Lois: And they can be delicious, you just have to know how to make them. Lentils you can make in almost no time. Quinoa
that’s another one of my favorites, which is not very well known around here anyway. I just love it, and it’s so easy to do so
many things with just those two things.
Caryn: I do love quinoa and I love how easy it is and I love how nutritious it is. My only concern is, we don’t really know how to grow it in this country.
Lois: That is a problem, you’re right. There’s an area-I read- somewhere out in the Midwest that they grew it.
Caryn: They are trying to in Colorado.
Lois: Yes that must have been where it was.
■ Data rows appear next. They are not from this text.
-- ==== Sys2Proof/Machine/Ops.lean ====
section
/-! DEFINITION. The shared operations over memory, the banks, the output port and `pc`: reads and writes, ending a step
with OK (the commit), and ending it with an error (trap entry). -/

namespace Sys2Proof.Machine

/-- What an offset that is not listed reads as: 0, by INIT's zero-fill (R35). -/
def Memory.unlisted : Byte := 0

/-- The byte at an offset (R42, `MemRead(a, 1)`). -/
def Memory.read : Memory → Nat → Byte
  | [], _ => Memory.unlisted
  | (k, b) :: m, a => if k = a then b else Memory.read m a

/-- One byte put before a memory, unless it is what an unlisted offset reads as. -/
def Memory.put (a : Nat) (v : Byte) (m : Memory) : Memory :=
  if v = Memory.unlisted then m else (a, v) :: m

/-- One byte written, in the canonical form. -/
def Memory.write : Memory → Nat → Byte → Memory
  | [], a, v => Memory.put a v []
  | (k, b) :: m, a, v =>
    if a < k then Memory.put a v ((k, b) :: m)
    else if a = k then Memory.put a v m
    else (k, b) :: Memory.write m a v

/-- Consecutive bytes written from an offset up. -/
def Memory.writeBytes : Memory → Nat → List Byte → Memory
  | m, _, [] => m
  | m, a, v :: vs => Memory.writeBytes (Memory.write m a v) (a + 1) vs

/-- The canonical form: strictly rising offsets, no byte equal to what an unlisted offset reads as. -/
abbrev Memory.wf (m : Memory) : Prop :=
  m.Pairwise (fun c d => c.1 < d.1) ∧ ∀ c ∈ m, c.2 ≠ Memory.unlisted

/-- Every listed offset lies below a size. -/
abbrev Memory.below (m : Memory) (n : Nat) : Prop := ∀ c ∈ m, c.1 < n

/-- `MemRead(a, 1)` on program memory; none where there is no such byte (R38). -/
def readProgram (a : Nat) (s : State) : Option Byte :=
  if a < s.params.programMaxSize then some (s.program.read a) else none

/-- `n` program bytes at ascending offsets from `a` (R41). -/
def readProgramBytes : Nat → Nat → State → Option (List Byte)
  | 0, _, _ => some []
  | n + 1, a, s =>
    match readProgram a s, readProgramBytes n (a + 1) s with
    | some b, some bs => some (b :: bs)
    | _, _ => none

/-- `G[i]`, none beyond the bank: G is an array of `G_VARS_COUNT` slots (R17, R27). -/
def readG (i : Nat) (s : State) : Option TypedValue := s.globals[i]?

/-- `L[i]`, none beyond the bank: L is an array of `STACK_LOCALS_COUNT` slots (R18, R28). -/
def readL (i : Nat) (s : State) : Option TypedValue := s.locals[i]?

/-- `S[i]`, none beyond the bank: S is an array of `STACK_VAR_COUNT` slots (R19, R26). -/
def readS (i : Nat) (s : State) : Option TypedValue := s.stackVars[i]?

/-- `BUF[i]`, none beyond the bank: BUF is an array of `G_MEMBUF_COUNT` buffers (R22, R29). -/
def readB (i : Nat) (s : State) : Option TypedBuffer := s.buffers[i]?

/-- `G[i] <- v`, tag and payload (R9, R76). -/
def writeG (i : Nat) (v : TypedValue) (s : State) : State := { s with globals := s.globals.set i v }

/-- `L[i] <- v`, tag and payload (R9, R76). -/
def writeL (i : Nat) (v : TypedValue) (s : State) : State := { s with locals := s.locals.set i v }

/-- `S[i] <- v`, tag and payload (R9, R76). -/
def writeS (i : Nat) (v : TypedValue) (s : State) : State := { s with stackVars := s.stackVars.set i v }

/-- `emit(kind, w)`: one event on the output port, which accepts it at once (R9, R104). -/
def emit (kind : EventKind) (w : Word) (s : State) : State := { s with output := s.output ++ [⟨kind, w⟩] }

/-- The default successor, `next_pc = pc + INSTR_SIZE` (R73). A 32-bit sum: the fetch check has passed, so it does not
wrap (R23, R43). -/
def nextPc (s : State) : Word := s.pc + 10

/-- The commit (R77): the step ends with status OK and `pc <- target`; `s` holds the writes of the instruction. -/
def commit (target : Word) (s : State) : Result := .next { s with pc := target, stepStatus := .ok }

/-- The commit of an instruction that keeps the default successor (R73, R77). -/
def advance (s : State) : Result := commit (nextPc s) s

/-- Taking an exception (R78, R118, and R79 for HALT): the step ends with the error status `e`, which goes to the host;
no slot, no flag, no event is written, `pc` stays at the failing instruction; no register saves anything, no mode
changes and there is no handler address, so nothing but the returned status differs. `s` is the state at the start of
the step. There is no return from an exception (R119): the host's next STEP, LOAD or INIT goes on from this state
(R122: a STEP reports the same status again). Assumption 3. -/
def raise (e : Status) (s : State) : Result := .next { s with stepStatus := e }

end Sys2Proof.Machine
end

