-- ==== Sys2Proof/Machine/Comparison.lean ====
section
/-! DEFINITION. Comparison (43_comparison.md): a valid comparison rewrites the whole flag register and nothing else; a
failed one keeps it (R95, R96, 90_conflicts.md C4). -/

namespace Sys2Proof.Machine

/-- `cmp` of R95. -/
def compareSlots (t : Tag) (lt : Word → Word → Bool) (imm1 imm2 : Word) (s : State) : Result :=
  cmpOperands t imm1 imm2 s fun a b => advance (writeFlags (cmpFlags lt a b) s)

/-- CMP_I32 (R97); `opd` is ignored. -/
def execCmpI32 (imm1 imm2 : Word) (s : State) : Result := compareSlots .i32 ltI32 imm1 imm2 s

/-- CMP_U32 (R98); `opd` is ignored. -/
def execCmpU32 (imm1 imm2 : Word) (s : State) : Result := compareSlots .u32 ltU32 imm1 imm2 s

end Sys2Proof.Machine
end

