/-- R132: RUN steps while the status is OK and returns, within some fuel, exactly what the first other status maps to:
ERR_HALT to OK, every other error unchanged; it never returns ERR_HALT, returns OK only through HALT, and goes on
(`outOfFuel`) exactly while every step so far is OK. -/
def Obligations.RunReturnsTheMappedStatus : Prop :=
  ∀ (fuel : Nat) (s : State),
    (∀ (st : Status) (t : State), run fuel s = (.returned st, t) ↔
      ∃ n u, n < fuel ∧ okSteps n s u ∧ step u = .next t ∧ t.stepStatus ≠ .ok ∧
        st = if t.stepStatus = .errHalt then .ok else t.stepStatus) ∧
    (∀ t : State, run fuel s = (.outOfFuel, t) ↔ okSteps fuel s t) ∧
    ∀ (st : Status) (t : State), run fuel s = (.returned st, t) →
      st ≠ .errHalt ∧ (st = .ok ↔ t.stepStatus = .errHalt)

/-- R146: a jump to its own offset never lets RUN return, whatever the fuel. -/
def Obligations.SelfLoopNeverReturns : Prop :=
  ∀ (s : State) (o : Byte) (b : Word), ProgramFits s → Fetches s (.jmp o s.pc b) →
    ∀ fuel, (run fuel s).1 = .outOfFuel

/-! ## Codes and buffer checks -/

/-- R14, R21, R111: the numeric codes, in the order of the rules' lists. -/
def Obligations.CodesAreTheSpecs : Prop :=
  [Tag.void, .i32, .u32, .float, .u8x4, .u16x2, .unicode, .globalRef, .stackRef, .bufferRef, .bufferPos].map Tag.code =
    List.range 11 ∧
  [BufferType.void, .u8, .u16, .i32, .u32, .float].map BufferType.code = List.range 6 ∧
  [Status.ok, .errStackOverflow, .errStackUnderflow, .errDivByZero, .errInvalidOpcode, .errTypeMismatch,
    .errArrayBounds, .errInvalidGlobalIdx, .errInvalidLocalIdx, .errInvalidStackVarIdx, .errInvalidBufferIdx,
    .errInvalidBufferPos, .errInvalidPc, .errInvalidInstruction, .errProgramTooLarge, .errHalt].map Status.code =
    List.range 16

/-- R29, R30: the buffer checks, kept for the source's sake: no instruction reaches them. The capacities are R21's, and so
are the 256 bytes of every type but VOID, which R21 marks as derived from the capacities and element widths. -/
def Obligations.BufferChecksAreTheSpecs : Prop :=
  (∀ (s : State) (i : Nat) (k : TypedBuffer → Result), BanksFit s →
    (i < s.params.gMembufCount → ∃ b, s.buffers[i]? = some b ∧ resolveB i s k = k b) ∧
    (s.params.gMembufCount ≤ i → resolveB i s k = .next { s with stepStatus := .errInvalidBufferIdx })) ∧
  (∀ (t : BufferType) (pos : Nat), validateBufferPos t pos = true ↔ pos < t.capacity) ∧
  (∀ (b : TypedBuffer) (pos : Nat) (s : State) (k : Result),
    (pos < b.bufferType.capacity → resolveBufferPos b pos s k = k) ∧
    (b.bufferType.capacity ≤ pos → resolveBufferPos b pos s k = .next { s with stepStatus := .errInvalidBufferPos })) ∧
  [BufferType.void, .u8, .u16, .i32, .u32, .float].map BufferType.capacity = [0, 256, 128, 64, 64, 64] ∧
  ∀ t : BufferType, t ≠ .void → t.capacity * t.elementBytes = 256

/-! ## Sequences of commands -/

/-- R129: every command but the last one served has completed; behind completed commands the next ones are served, and
behind a RUN that goes on, exactly while all its steps are OK, none is, INIT and INSPECT included; a host's own loop of
STEPs limits the count of instructions (the form of the replies is the model's, log entries 12 and 21). -/
def Obligations.CommandsAreSerialised : Prop :=
  ∀ (cs ds : List Command) (s : State),
    (∀ r ∈ (serveAll cs s).1.dropLast, r ≠ .running ∧ r ≠ .stopped) ∧
    ((∀ r ∈ (serveAll cs s).1, r ≠ .running ∧ r ≠ .stopped) →
      (serveAll cs s).1.length = cs.length ∧
      serveAll (cs ++ ds) s =
        ((serveAll cs s).1 ++ (serveAll ds (serveAll cs s).2).1, (serveAll ds (serveAll cs s).2).2)) ∧
    (Reply.running ∈ (serveAll cs s).1 → serveAll (cs ++ ds) s = serveAll cs s) ∧
    (∀ (fuel : Nat) (t : State), serveAll (.run fuel :: ds) s = ([.running], t) ↔ okSteps fuel s t) ∧
    ∀ (n : Nat) (t : State),
      serveAll (List.replicate n .step) s = (List.replicate n (.status .ok), t) ↔ okSteps n s t
end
And I remember thinking, that is a downside.
Caryn: Yea can we grow enough quinoa for the world? I think if we spend time with that problem, instead of genetically modified food, or how to factory farm more efficiently, I think we could figure out how to grow more quinoa sustainably.
Lois: I know we could. And I think that would be a much better use of the brain power in this country.
Caryn: Anyhow I want to encourage people to check out Sinfully Vegan, there’s just too many yummy recipes in here. And I want to thank you for speaking with me today on It’s All About Food. Thank you.
Lois:Ok. Thank you for having me.
Caryn: Ok we have just a couple minutes left, and I wanted to talk about a couple of things. Number one I want to
invite you to visit my website www.responsibleeatingandliving.com it’s a brand new non-profit that I launched a little over a month ago, and I’ve got a couple of blog entries that I invite you to read. Most recently I posted a letter I sent to Hilton Hotels. I was at one of their Hampton Inn suites recently and talk about their complementary breakfast. Because although it’s great when people offer all kinds of free food and it’s certainly nice when you’re at a hotel, when you get up
in the morning and have a free buffet. What’s not so nice is when the food is not healthy food. When it’s all refined sugary
products, and you can’t find non-dairy milks, no soy milks, there’s non-dairy creamers which are filled with hydrogenated oils. Everything
has high fructose corn syrup in it. The peanut butter isn’t just peanuts, it’s high fructose corn syrup, and other unnatural ingredients. This is when a free breakfast really isn’t free. There’s too many prices involved, devastation to the environment, cruelty to the animals, and this food is not healthy to eat. And so I’m hoping that Hilton takes notice to my letter, and I invite you to read it, and please do the same. Write the businesses that you frequent, if they are not doing things the way you think they should be.
Ok well thank you very much. I think this has been a really interesting show with Mia Mcdonald of A Brighter Green, and Lois Dieterly with Sinfully Vegan. I’m Caryn Hartglass, you’ve been listening to It’s All About Food, have a delicious week.